• _Exercise goal_
Entries follow. Give back exactly the lines starting at the one containing "def Obligations.CrcVerify : Prop" and ending at the one containing "BitVec.ofNat 8 (crc", and no other lines.

────────

/-- Parity and checksum round trips, and the sum of a protected block (R148), where the running sum
`osum` with its carry folded after each byte (R145) is the one's-complement sum in closed form. -/
def Obligations.ParityAndChecksumRoundTrip : Prop :=
  ∀ p : List Byte, parCheck (parEncode p) = .ok p ∧ csumCheck (csumEncode p) = .ok p
    ∧ osum p = onesComplementSum p ∧ osum (p ++ [BitVec.ofNat 8 (0xFF - osum p)]) = 0xFF

/-- CRC_GEN (R152): the big-endian trailer of ceil(W / 8) bytes appended; InvalidConfig for W = 0 or W > 32. -/
def Obligations.CrcGenerate : Prop :=
  decode 0x2300#16 = .crcGen ∧
  ∀ (s : State) (bs : List Byte), s.HasBytes bs →
    let w := s.operands.cfg.crcWidth.toNat
    let c := crc bs w s.operands.cfg.crcPoly.toNat
    (w = 0 ∨ 32 < w → exec .crcGen s = .next (s.endedWith 8#4))
      ∧ (1 ≤ w → w ≤ 32 →
          (bs.length + (w + 7) / 8 ≤ s.outCap → exec .crcGen s = .next (s.finishedBytes
              (bs ++ (List.range ((w + 7) / 8)).map fun j => BitVec.ofNat 8 (c / 256 ^ ((w + 7) / 8 - 1 - j)))))
            ∧ (s.outCap < bs.length + (w + 7) / 8 → exec .crcGen s = .next (s.endedWith 11#4)))

/-- CRC_CHK (R153): the payload when its recomputed trailer equals the received one byte for byte, else CrcMismatch;
MalformedInput when the input is shorter than the trailer; InvalidConfig as CRC_GEN. -/
def Obligations.CrcVerify : Prop :=
  decode 0x2301#16 = .crcChk ∧
  ∀ s : State,
    let w := s.operands.cfg.crcWidth.toNat
    let field := fun p : List Byte => (List.range ((w + 7) / 8)).map fun j =>
      BitVec.ofNat 8 (crc p w s.operands.cfg.crcPoly.toNat / 256 ^ ((w + 7) / 8 - 1 - j))
    (∀ bs, s.HasBytes bs → (w = 0 ∨ 32 < w) → exec .crcChk s = .next (s.endedWith 8#4))
      ∧ (∀ bs, s.HasBytes bs → 1 ≤ w → w ≤ 32 → bs.length < (w + 7) / 8 → exec .crcChk s = .next (s.endedWith 9#4))
      ∧ ∀ p tr : List Byte, s.HasBytes (p ++ tr) → 1 ≤ w → w ≤ 32 → tr.length = (w + 7) / 8 →
          (tr ≠ field p → exec .crcChk s = .next (s.endedWith 6#4))
            ∧ (tr = field p → p.length ≤ s.outCap → exec .crcChk s = .next (s.finishedBytes p))
            ∧ (tr = field p → s.outCap < p.length → exec .crcChk s = .next (s.endedWith 11#4))

/-- The CRC is the remainder of the message times x^W modulo x^W + P over GF(2) (R150). -/
def Obligations.CrcIsThePolynomialRemainder : Prop :=
  ∀ (bs : List Byte) (w poly : Nat), 1 ≤ w → w ≤ 32 →
    crc bs w poly < 2 ^ w
      ∧ ∃ n q, clMul n q (2 ^ w + poly % 2 ^ w) ^^^ crc bs w poly = bitsToNat (bits bs) <<< w

/-- CRC round trip, and detection of every single-bit payload error when P has bit 0 set (R155). -/
def Obligations.CrcRoundTripAndSingleBitErrors : Prop :=
  ∀ (p : List Byte) (w poly : Nat), 1 ≤ w → w ≤ 32 →
    (∃ b, crcGenerate w poly p = .ok b ∧ crcCheck w poly b = .ok p)
      ∧ (poly % 2 = 1 → ∀ i k, i < p.length → k < 8 →
          crc (p.modify i fun b => b ^^^ BitVec.ofNat 8 (2 ^ k)) w poly ≠ crc p w poly)

/-- The check values over "123456789" (R154). -/
def Obligations.CrcCheckValues : Prop :=
  let m : List Byte := [0x31#8, 0x32#8, 0x33#8, 0x34#8, 0x35#8, 0x36#8, 0x37#8, 0x38#8, 0x39#8]
  crc m 32 0x04C11DB7 = 0x89A1897F ∧ crc m 16 0x1021 = 0x31C3 ∧ crc m 16 0x8005 = 0xFEE8 ∧ crc m 8 0x07 = 0xF4
    ∧ crc m 5 0x05 = 0x16 ∧ crc m 12 0x80F = 0xF5B

/-- p is the smallest integer with 2^p ≥ k + p + 1 (R158), with the Hamming(7,4) codewords (R165) and the Hamming(8,4)
code bytes (R170). For every k, an encoded block has the data bits at its data positions in order and an even number of
1 bits in each parity group (R159), and decoding gives the data bits of the block with the bit inverted whose position
is the XOR of the positions that hold a 1, where there is such a position (R161, R162). -/
def Obligations.HammingParityCountAndCodewords : Prop :=
  (∀ k, k + hamParityBits k + 1 ≤ 2 ^ hamParityBits k ∧ ∀ q, q < hamParityBits k → 2 ^ q < k + q + 1)
    ∧ [1, 2, 3, 4, 5, 8, 11, 12, 26, 57, 255].map (fun k => (hamParityBits k, hamBlockBits k))
      = [(2, 3), (3, 5), (3, 6), (3, 7), (4, 9), (4, 12), (4, 15), (5, 17), (5, 31), (6, 63), (9, 264)]
    ∧ (List.range 16).map (fun v => bitsToNat (hamEncodeBlock 4 [v.testBit 3, v.testBit 2, v.testBit 1, v.testBit 0]))
      = [0b0000000, 0b1101001, 0b0101010, 0b1000011, 0b1001100, 0b0100101, 0b1100110, 0b0001111, 0b1110000, 0b0011001,
          0b1011010, 0b0110011, 0b0111100, 0b1010101, 0b0010110, 0b1111111]
    ∧ (List.range 16).map (fun v => h84Encode (BitVec.ofNat 4 v))
      = [0x00#8, 0xD2#8, 0x55#8, 0x87#8, 0x99#8, 0x4B#8, 0xCC#8, 0x1E#8, 0xE1#8, 0x33#8, 0xB4#8, 0x66#8, 0x78#8, 0xAA#8,
          0x2D#8, 0xFF#8]
    ∧ (∀ (k : Nat) (d : List Bit), 1 ≤ k → d.length = k →
        let c := hamEncodeBlock k d
        c.length = k + hamParityBits k ∧ (dataPositions c.length).map (fun q => c.getD (q - 1) false) = d
          ∧ ∀ i, i < hamParityBits k →
              (List.range' 1 c.length).countP (fun q => q.testBit i && c.getD (q - 1) false) % 2 = 0)
    ∧ ∀ (k : Nat) (c : List Bit), 1 ≤ k → c.length = k + hamParityBits k →
        hamDecodeBlock k c
          = (dataPositions c.length).map fun q => c.getD (q - 1) false != decide (q = positionsXor c)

────────

• _Reply_
def Obligations.CrcVerify : Prop :=
  decode 0x2301#16 = .crcChk ∧
  ∀ s : State,
    let w := s.operands.cfg.crcWidth.toNat
    let field := fun p : List Byte => (List.range ((w + 7) / 8)).map fun j =>
      BitVec.ofNat 8 (crc p w s.operands.cfg.crcPoly.toNat / 256 ^ ((w + 7) / 8 - 1 - j))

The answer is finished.